■ Directions ■
Looking at the listing below, retype exactly the lines starting at the one containing "s.l1 := rfl" and ending at the one containing "s.ireqs := rfl", both included, and nothing else.

········

/-! ## `State.onGrid` -/

section
variable (s : State) (k : Nat) (f : Grid → Grid)

@[simp] theorem State.onGrid_threads : (s.onGrid k f).threads = s.threads := rfl
@[simp] theorem State.onGrid_groups : (s.onGrid k f).groups = s.groups := rfl
@[simp] theorem State.onGrid_teams : (s.onGrid k f).teams = s.teams := rfl
@[simp] theorem State.onGrid_clusters : (s.onGrid k f).clusters = s.clusters := rfl
@[simp] theorem State.onGrid_grids : (s.onGrid k f).grids = s.grids.modify k f := rfl
@[simp] theorem State.onGrid_remap : (s.onGrid k f).remap = s.remap := rfl
@[simp] theorem State.onGrid_hbm : (s.onGrid k f).hbm = s.hbm := rfl
@[simp] theorem State.onGrid_chip : (s.onGrid k f).chip = s.chip := rfl
@[simp] theorem State.onGrid_chipTags : (s.onGrid k f).chipTags = s.chipTags := rfl
@[simp] theorem State.onGrid_host : (s.onGrid k f).host = s.host := rfl
@[simp] theorem State.onGrid_accs : (s.onGrid k f).accs = s.accs := rfl
@[simp] theorem State.onGrid_locks : (s.onGrid k f).locks = s.locks := rfl
@[simp] theorem State.onGrid_recs : (s.onGrid k f).recs = s.recs := rfl
@[simp] theorem State.onGrid_ops : (s.onGrid k f).ops = s.ops := rfl
@[simp] theorem State.onGrid_mxus : (s.onGrid k f).mxus = s.mxus := rfl
@[simp] theorem State.onGrid_lines : (s.onGrid k f).lines = s.lines := rfl
@[simp] theorem State.onGrid_l1 : (s.onGrid k f).l1 = s.l1 := rfl
@[simp] theorem State.onGrid_ptes : (s.onGrid k f).ptes = s.ptes := rfl
@[simp] theorem State.onGrid_maps : (s.onGrid k f).maps = s.maps := rfl
@[simp] theorem State.onGrid_roots : (s.onGrid k f).roots = s.roots := rfl
@[simp] theorem State.onGrid_fbuf : (s.onGrid k f).fbuf = s.fbuf := rfl
@[simp] theorem State.onGrid_icache : (s.onGrid k f).icache = s.icache := rfl
@[simp] theorem State.onGrid_ireqs : (s.onGrid k f).ireqs = s.ireqs := rfl
@[simp] theorem State.onGrid_replays : (s.onGrid k f).replays = s.replays := rfl
@[simp] theorem State.onGrid_deques : (s.onGrid k f).deques = s.deques := rfl
@[simp] theorem State.onGrid_wins : (s.onGrid k f).wins = s.wins := rfl
@[simp] theorem State.onGrid_winNext : (s.onGrid k f).winNext = s.winNext := rfl
@[simp] theorem State.onGrid_winFreed : (s.onGrid k f).winFreed = s.winFreed := rfl
@[simp] theorem State.onGrid_arrs : (s.onGrid k f).arrs = s.arrs := rfl
@[simp] theorem State.onGrid_ports : (s.onGrid k f).ports = s.ports := rfl
@[simp] theorem State.onGrid_wire : (s.onGrid k f).wire = s.wire := rfl
@[simp] theorem State.onGrid_rings : (s.onGrid k f).rings = s.rings := rfl
@[simp] theorem State.onGrid_accid : (s.onGrid k f).accid = s.accid := rfl
@[simp] theorem State.onGrid_aregs : (s.onGrid k f).aregs = s.aregs := rfl
@[simp] theorem State.onGrid_seqs : (s.onGrid k f).seqs = s.seqs := rfl
@[simp] theorem State.onGrid_gnodes : (s.onGrid k f).gnodes = s.gnodes := rfl
@[simp] theorem State.onGrid_kvOff : (s.onGrid k f).kvOff = s.kvOff := rfl
@[simp] theorem State.onGrid_kvTotal : (s.onGrid k f).kvTotal = s.kvTotal := rfl
@[simp] theorem State.onGrid_reqs : (s.onGrid k f).reqs = s.reqs := rfl
@[simp] theorem State.onGrid_strikes : (s.onGrid k f).strikes = s.strikes := rfl
@[simp] theorem State.onGrid_mregs : (s.onGrid k f).mregs = s.mregs := rfl
@[simp] theorem State.onGrid_evlog : (s.onGrid k f).evlog = s.evlog := rfl
@[simp] theorem State.onGrid_elcnt : (s.onGrid k f).elcnt = s.elcnt := rfl
@[simp] theorem State.onGrid_elack : (s.onGrid k f).elack = s.elack := rfl
@[simp] theorem State.onGrid_ellost : (s.onGrid k f).ellost = s.ellost := rfl
@[simp] theorem State.onGrid_pzMet : (s.onGrid k f).pzMet = s.pzMet := rfl
@[simp] theorem State.onGrid_pzLogged : (s.onGrid k f).pzLogged = s.pzLogged := rfl
@[simp] theorem State.onGrid_vectors : (s.onGrid k f).vectors = s.vectors := rfl
@[simp] theorem State.onGrid_hqs : (s.onGrid k f).hqs = s.hqs := rfl
@[simp] theorem State.onGrid_ltab : (s.onGrid k f).ltab = s.ltab := rfl
@[simp] theorem State.onGrid_lNext : (s.onGrid k f).lNext = s.lNext := rfl
@[simp] theorem State.onGrid_lFreed : (s.onGrid k f).lFreed = s.lFreed := rfl
@[simp] theorem State.onGrid_hcalls : (s.onGrid k f).hcalls = s.hcalls := rfl
@[simp] theorem State.onGrid_ctxs : (s.onGrid k f).ctxs = s.ctxs := rfl
@[simp] theorem State.onGrid_areas : (s.onGrid k f).areas = s.areas := rfl
@[simp] theorem State.onGrid_regs : (s.onGrid k f).regs = s.regs := rfl
@[simp] theorem State.onGrid_hostData : (s.onGrid k f).hostData = s.hostData := rfl
@[simp] theorem State.onGrid_flash : (s.onGrid k f).flash = s.flash := rfl
@[simp] theorem State.onGrid_resizes : (s.onGrid k f).resizes = s.resizes := rfl
@[simp] theorem State.onGrid_runs : (s.onGrid k f).runs = s.runs := rfl
@[simp] theorem State.onGrid_slotLast : (s.onGrid k f).slotLast = s.slotLast := rfl
@[simp] theorem State.onGrid_issue : (s.onGrid k f).issue = s.issue := rfl
@[simp] theorem State.onGrid_decs : (s.onGrid k f).decs = s.decs := rfl
@[simp] theorem State.onGrid_tick : (s.onGrid k f).tick = s.tick := rfl
@[simp] theorem State.onGrid_nextId : (s.onGrid k f).nextId = s.nextId := rfl
@[simp] theorem State.onGrid_inputs : (s.onGrid k f).inputs = s.inputs := rfl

········

■ Result of the task ■
@[simp] theorem State.onGrid_l1 : (s.onGrid k f).l1 = s.l1 := rfl
@[simp] theorem State.onGrid_ptes : (s.onGrid k f).ptes = s.ptes := rfl
@[simp] theorem State.onGrid_maps : (s.onGrid k f).maps = s.maps := rfl
@[simp] theorem State.onGrid_roots : (s.onGrid k f).roots = s.roots := rfl
@[simp] theorem State.onGrid_fbuf : (s.onGrid k f).fbuf = s.fbuf := rfl
@[simp] theorem State.onGrid_icache : (s.onGrid k f).icache = s.icache := rfl
@[simp] theorem State.onGrid_ireqs : (s.onGrid k f).ireqs = s.ireqs := rfl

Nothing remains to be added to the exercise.